| What needs to be done |
Begin at the line containing "Sys2Proof.Machine.execMotionGrant t s" in the data below and go on through the line containing "Sys2Proof.Machine.execHousekeepingGrant t s", repeating each line exactly; include both ends and no other line.

Dataset entries
|---|
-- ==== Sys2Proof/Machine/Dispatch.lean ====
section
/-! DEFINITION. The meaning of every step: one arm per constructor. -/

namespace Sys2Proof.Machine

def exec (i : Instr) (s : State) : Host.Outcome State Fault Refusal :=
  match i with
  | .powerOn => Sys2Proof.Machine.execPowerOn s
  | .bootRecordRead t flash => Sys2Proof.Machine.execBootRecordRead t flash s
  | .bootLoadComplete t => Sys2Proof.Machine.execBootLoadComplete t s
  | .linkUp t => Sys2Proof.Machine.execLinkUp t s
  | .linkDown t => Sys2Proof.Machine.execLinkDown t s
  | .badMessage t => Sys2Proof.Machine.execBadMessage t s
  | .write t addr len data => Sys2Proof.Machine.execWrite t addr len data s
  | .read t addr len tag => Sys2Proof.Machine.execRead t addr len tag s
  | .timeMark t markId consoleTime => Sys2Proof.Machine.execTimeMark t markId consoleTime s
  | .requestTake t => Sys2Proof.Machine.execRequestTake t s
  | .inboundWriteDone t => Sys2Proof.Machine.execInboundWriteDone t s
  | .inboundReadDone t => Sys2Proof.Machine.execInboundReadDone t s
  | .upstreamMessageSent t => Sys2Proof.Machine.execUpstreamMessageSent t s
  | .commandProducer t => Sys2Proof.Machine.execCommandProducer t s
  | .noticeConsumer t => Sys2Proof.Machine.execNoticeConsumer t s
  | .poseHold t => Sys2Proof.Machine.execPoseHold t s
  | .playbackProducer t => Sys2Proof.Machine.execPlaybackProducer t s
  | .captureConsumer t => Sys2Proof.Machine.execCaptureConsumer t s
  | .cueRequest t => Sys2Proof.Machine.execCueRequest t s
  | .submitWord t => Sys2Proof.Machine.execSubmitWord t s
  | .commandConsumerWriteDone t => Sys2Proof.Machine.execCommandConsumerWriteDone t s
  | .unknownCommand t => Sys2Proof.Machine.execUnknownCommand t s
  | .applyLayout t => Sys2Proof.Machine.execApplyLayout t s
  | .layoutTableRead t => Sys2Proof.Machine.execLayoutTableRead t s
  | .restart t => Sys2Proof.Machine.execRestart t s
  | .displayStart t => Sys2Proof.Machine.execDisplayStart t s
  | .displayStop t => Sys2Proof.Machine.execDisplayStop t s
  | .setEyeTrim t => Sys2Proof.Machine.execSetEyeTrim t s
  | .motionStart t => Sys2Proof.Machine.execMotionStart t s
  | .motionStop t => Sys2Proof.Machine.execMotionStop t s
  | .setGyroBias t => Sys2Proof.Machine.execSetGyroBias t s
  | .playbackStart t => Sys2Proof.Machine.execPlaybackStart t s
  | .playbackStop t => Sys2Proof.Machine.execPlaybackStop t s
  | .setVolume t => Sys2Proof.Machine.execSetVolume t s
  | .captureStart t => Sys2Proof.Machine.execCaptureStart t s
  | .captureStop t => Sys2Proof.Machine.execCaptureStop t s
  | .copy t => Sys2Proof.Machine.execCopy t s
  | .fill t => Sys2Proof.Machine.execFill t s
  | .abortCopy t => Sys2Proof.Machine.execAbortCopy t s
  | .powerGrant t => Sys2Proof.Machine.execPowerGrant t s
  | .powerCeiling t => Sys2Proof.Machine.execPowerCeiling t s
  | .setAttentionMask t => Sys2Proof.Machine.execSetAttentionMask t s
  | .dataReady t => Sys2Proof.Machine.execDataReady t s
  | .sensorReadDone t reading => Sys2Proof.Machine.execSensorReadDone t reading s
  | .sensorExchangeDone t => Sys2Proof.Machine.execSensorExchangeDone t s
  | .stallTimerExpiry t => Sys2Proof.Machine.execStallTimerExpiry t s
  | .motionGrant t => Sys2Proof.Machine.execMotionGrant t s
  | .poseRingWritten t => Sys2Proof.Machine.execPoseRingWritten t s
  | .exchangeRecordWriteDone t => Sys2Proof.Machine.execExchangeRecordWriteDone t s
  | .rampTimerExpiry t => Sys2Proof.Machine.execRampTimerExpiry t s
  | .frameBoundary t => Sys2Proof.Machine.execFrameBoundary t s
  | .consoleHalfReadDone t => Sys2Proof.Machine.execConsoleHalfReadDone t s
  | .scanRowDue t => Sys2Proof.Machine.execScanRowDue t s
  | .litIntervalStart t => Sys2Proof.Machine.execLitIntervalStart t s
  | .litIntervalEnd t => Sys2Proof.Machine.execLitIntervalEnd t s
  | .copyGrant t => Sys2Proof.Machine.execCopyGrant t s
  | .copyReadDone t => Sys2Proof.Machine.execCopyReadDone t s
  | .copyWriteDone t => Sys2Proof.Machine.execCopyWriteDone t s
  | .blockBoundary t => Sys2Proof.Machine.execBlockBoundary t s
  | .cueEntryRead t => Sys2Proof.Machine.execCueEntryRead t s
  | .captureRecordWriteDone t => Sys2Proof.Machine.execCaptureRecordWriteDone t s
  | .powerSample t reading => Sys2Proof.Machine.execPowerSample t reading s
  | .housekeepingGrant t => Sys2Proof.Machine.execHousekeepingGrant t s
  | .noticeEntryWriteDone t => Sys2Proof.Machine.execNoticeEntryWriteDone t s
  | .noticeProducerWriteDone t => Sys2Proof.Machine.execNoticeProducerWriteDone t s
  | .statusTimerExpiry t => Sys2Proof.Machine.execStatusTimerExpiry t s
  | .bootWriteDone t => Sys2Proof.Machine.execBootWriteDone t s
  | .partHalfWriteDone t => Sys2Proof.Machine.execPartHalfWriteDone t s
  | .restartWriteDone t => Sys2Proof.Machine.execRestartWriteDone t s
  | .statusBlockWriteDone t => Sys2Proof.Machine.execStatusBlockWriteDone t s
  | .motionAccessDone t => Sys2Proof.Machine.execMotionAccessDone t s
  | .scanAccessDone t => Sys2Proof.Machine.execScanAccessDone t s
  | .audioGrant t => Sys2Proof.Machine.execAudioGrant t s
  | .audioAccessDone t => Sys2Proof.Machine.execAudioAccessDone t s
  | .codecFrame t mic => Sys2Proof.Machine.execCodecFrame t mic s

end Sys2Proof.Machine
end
|---|
| Solution to this task |
  | .motionGrant t => Sys2Proof.Machine.execMotionGrant t s
  | .poseRingWritten t => Sys2Proof.Machine.execPoseRingWritten t s
  | .exchangeRecordWriteDone t => Sys2Proof.Machine.execExchangeRecordWriteDone t s
  | .rampTimerExpiry t => Sys2Proof.Machine.execRampTimerExpiry t s
  | .frameBoundary t => Sys2Proof.Machine.execFrameBoundary t s
  | .consoleHalfReadDone t => Sys2Proof.Machine.execConsoleHalfReadDone t s
  | .scanRowDue t => Sys2Proof.Machine.execScanRowDue t s
  | .litIntervalStart t => Sys2Proof.Machine.execLitIntervalStart t s
  | .litIntervalEnd t => Sys2Proof.Machine.execLitIntervalEnd t s
  | .copyGrant t => Sys2Proof.Machine.execCopyGrant t s
  | .copyReadDone t => Sys2Proof.Machine.execCopyReadDone t s
  | .copyWriteDone t => Sys2Proof.Machine.execCopyWriteDone t s
  | .blockBoundary t => Sys2Proof.Machine.execBlockBoundary t s
  | .cueEntryRead t => Sys2Proof.Machine.execCueEntryRead t s
  | .captureRecordWriteDone t => Sys2Proof.Machine.execCaptureRecordWriteDone t s
  | .powerSample t reading => Sys2Proof.Machine.execPowerSample t reading s
  | .housekeepingGrant t => Sys2Proof.Machine.execHousekeepingGrant t s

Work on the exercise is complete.